Direct proxies update

David Bruant bruant.d at
Tue Nov 29 11:03:35 PST 2011

Le 29/11/2011 19:05, Mark S. Miller a écrit :
> On Tue, Nov 29, 2011 at 10:01 AM, David Bruant <bruant.d at
> <mailto:bruant.d at>> wrote:
>     Le 29/11/2011 18:40, Tom Van Cutsem a écrit :
> [...] 
>>     The general rule here is: if your code needs to handle both local
>>     and remote values, deal with the remote/async case only. The
>>     local case should be a subset of the remote case.
>     Oh ok, interesting.
>     ... but does that mean that as soon as we bring concurrency (and
>     asynchronisity) to ECMAScript, every API manipulating objects (or
>     potentially any remote value)
should be design in the async style (additional callback argument
instead of return value)
>     ?
> Hi David, could you complete your question? Thanks.

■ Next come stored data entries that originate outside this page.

/-- Settles O35: the count, the issue, and with the memory-port link down the completion. -/
theorem passedRequestsAreIssuedAtOnce : Obligations.PassedRequestsAreIssuedAtOnce := by
  intro s tag len addr c w k masks data haccepts hsettled hcls hkind
  have htag : tag.toNat < 128 := haccepts.2.2.1
  generalize ha : arrivalOf k tag len addr masks data = a
  have hentry : (a.kind = k ∧ a.masks = masks ∧ a.data = data ∧ a.payloadGood = true) ∧ a.tag = tag ∧ a.len = len ∧
      a.address = addr := by
    subst ha
    obtain ⟨rfl, rfl, rfl, -⟩ | ⟨rfl, hgood, -⟩ := hkind
    · exact ⟨⟨rfl, rfl, rfl, rfl⟩, rfl, rfl, rfl⟩
    · exact ⟨⟨rfl, rfl, rfl, hgood⟩, rfl, rfl, rfl⟩
  obtain ⟨⟨rfl, rfl, rfl, hgood⟩, rfl, rfl, rfl⟩ := hentry
  rw [exec_request_eq, ha, arrive_accepted haccepts hgood hcls,
    handleClass_passed hcls (hkind.imp (fun ⟨hk, _, _, hc⟩ => ⟨hk, hc⟩) fun ⟨hk, _, hc⟩ => ⟨hk, hc⟩)]
  have hself := admitted_entry_self (a := a) (c := c) (w := w) s
  have hidle : (s.passed a c w).ArbiterIdle := ArbiterIdle.congr hsettled.arbiter rfl rfl rfl rfl rfl
  refine ⟨fun hmem => ?_, fun hmem => ?_⟩
  · rw [finish_issueTo_up (s := s.passed a c w) hidle hsettled.due hself hmem htag]
    refine ⟨_, rfl, fun m => ?_, rfl⟩
    refine (Table.get_set (s.passed a c w).entries .freed _ _ m).trans ?_
    split
    · rfl
    next hne => exact Table.get_set_other _ _ _ hne
  · obtain ⟨t, hfinish, hentries, ht⟩ :=
      finish_issueTo_down (s := s.passed a c w) hidle hsettled.due hself hmem haccepts.1 a.address
    refine ⟨t, congrArg _ hfinish, fun m => ?_, ht⟩
    rw [hentries]
    split
    · rfl
    next hne => exact Table.get_set_other _ _ _ hne

end Sys2Proof.Proofs
end

section
/-! Census writes (O36) and refusals at acceptance (O37). -/

namespace Sys2Proof.Machine.State

variable {s : State} {n : Nat} {e : Entry}

/-! ## Refusals (R5, R7, R75, R110) -/

theorem countRunning_eq (f : Counts → Counts) (w : Option Nat) (s : State) :
    s.countRunning f w = { s with activity := counted s w f } := by
  cases w <;> rfl

/-- The end of a step that has refused entry `n`. -/
theorem finish_refuse (he : s.entry n = e) (hbusy : e.state ≠ .free) (hup : s.port.up = true) (hdue : s.port.due = 0)
    (hidle : s.ArbiterIdle) (reason : Reason) : ∃ t, (s.refuse n reason).finish = t ∧ entriesAre s t n .freed ∧ t = { s with
      entries := t.entries
      port := credited s t [.completion n .refused reason []]
      sweep := { s.sweep with drainSet := s.sweep.drainSet.filter (· != n) }
      activity := counted s e.window fun c => { c with refusals := satInc c.refusals }
      mgmt := quiesced s t s.mgmt } := by
  unfold State.refuse State.countRefusal
  rw [countRunning_eq, he]
  have hbusy' : (s.entry n).state ≠ .free := by rw [he]; exact hbusy
  exact finish_complete (s := { s with activity := counted s e.window fun c => { c with refusals := satInc c.refusals } })
    hup hdue (ArbiterIdle.congr hidle rfl rfl rfl rfl rfl) hbusy' .refused reason []

/-- The end of a step that has reported a flag with a capture of entry `n` and refused it. -/
theorem finish_reported_refuse (he : s.entry n = e) (hbusy : e.state ≠ .free) (hup : s.port.up = true)
    (hdue : s.port.due = 0) (hidle : s.ArbiterIdle) (reason : Reason) (m : Mgmt) :
    ∃ t, (State.refuse n reason { s with mgmt := m }).finish = t ∧ entriesAre s t n .freed ∧ t = { s with
      entries := t.entries
      port := credited s t [.completion n .refused reason []]
      sweep := { s.sweep with drainSet := s.sweep.drainSet.filter (· != n) }
      activity := counted s e.window fun c => { c with refusals := satInc c.refusals }
      mgmt := quiesced s t m } :=
  finish_refuse (s := { s with mgmt := m }) he hbusy hup hdue (ArbiterIdle.congr hidle rfl rfl rfl rfl rfl) reason

theorem refuseNow_eq (he : s.entry n = e) (f : EventFlag) (reason : Reason) : s.refuseNow n f reason =
    State.refuse n reason { s with mgmt := reported s.mgmt f.bit .refusal (some n) (some e.address) e.window } := by
  unfold State.refuseNow State.captureEntry
  rw [capture_raise, raise_entry, he]

theorem handleClass_pool (he : s.entry n = e) (hc : e.cls = some .pool) : s.handleClass n = s.refuseNow n .poolAccess .pool := by
  unfold State.handleClass
  dsimp only
  rw [he, hc]

theorem handleClass_fenceWrite (he : s.entry n = e) (hc : e.cls = some .fence) (hk : e.kind = .write) :
    s.handleClass n = s.refuseNow n .fenceRefused .fence := by
  unfold State.handleClass
  dsimp only
  rw [he, hc, hk]

/-! ## A malformed request (R110, test 4) -/

/-- The state as a malformed request stands before it is refused. -/
def admittedMalformed (s : State) (a : Arrival) : State :=
  { s with entries := s.entries.set .freed a.tag.toNat (a.entry none none none), port := arrived s.port }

I think that the answer to my question is to keep designing APIs as it
has been but to return a promise for the asynchronous case and the API
client will use the pattern Tom showed ('Q(a).when(function(val){})').
The Reflection API could do that (that's actually what Tom suggested at
some point) and a proxy reflecting a remote object could also return

Promises and the unifying Q(a).when seems to be what save us from
designing two APIs. Looking forward to seeing this in ECMAScript.

Very much like Tom said about Mirror.on(obj).has, maybe that for the
local case, instanciating a promise for a local value could be avoided.
What about 'Q.when(a, function(val){});' or 'When(a, function(val){})'?
in which a is either a promise or a local value and this acts like we'd
expect 'Q(a).when(function(val){})' to.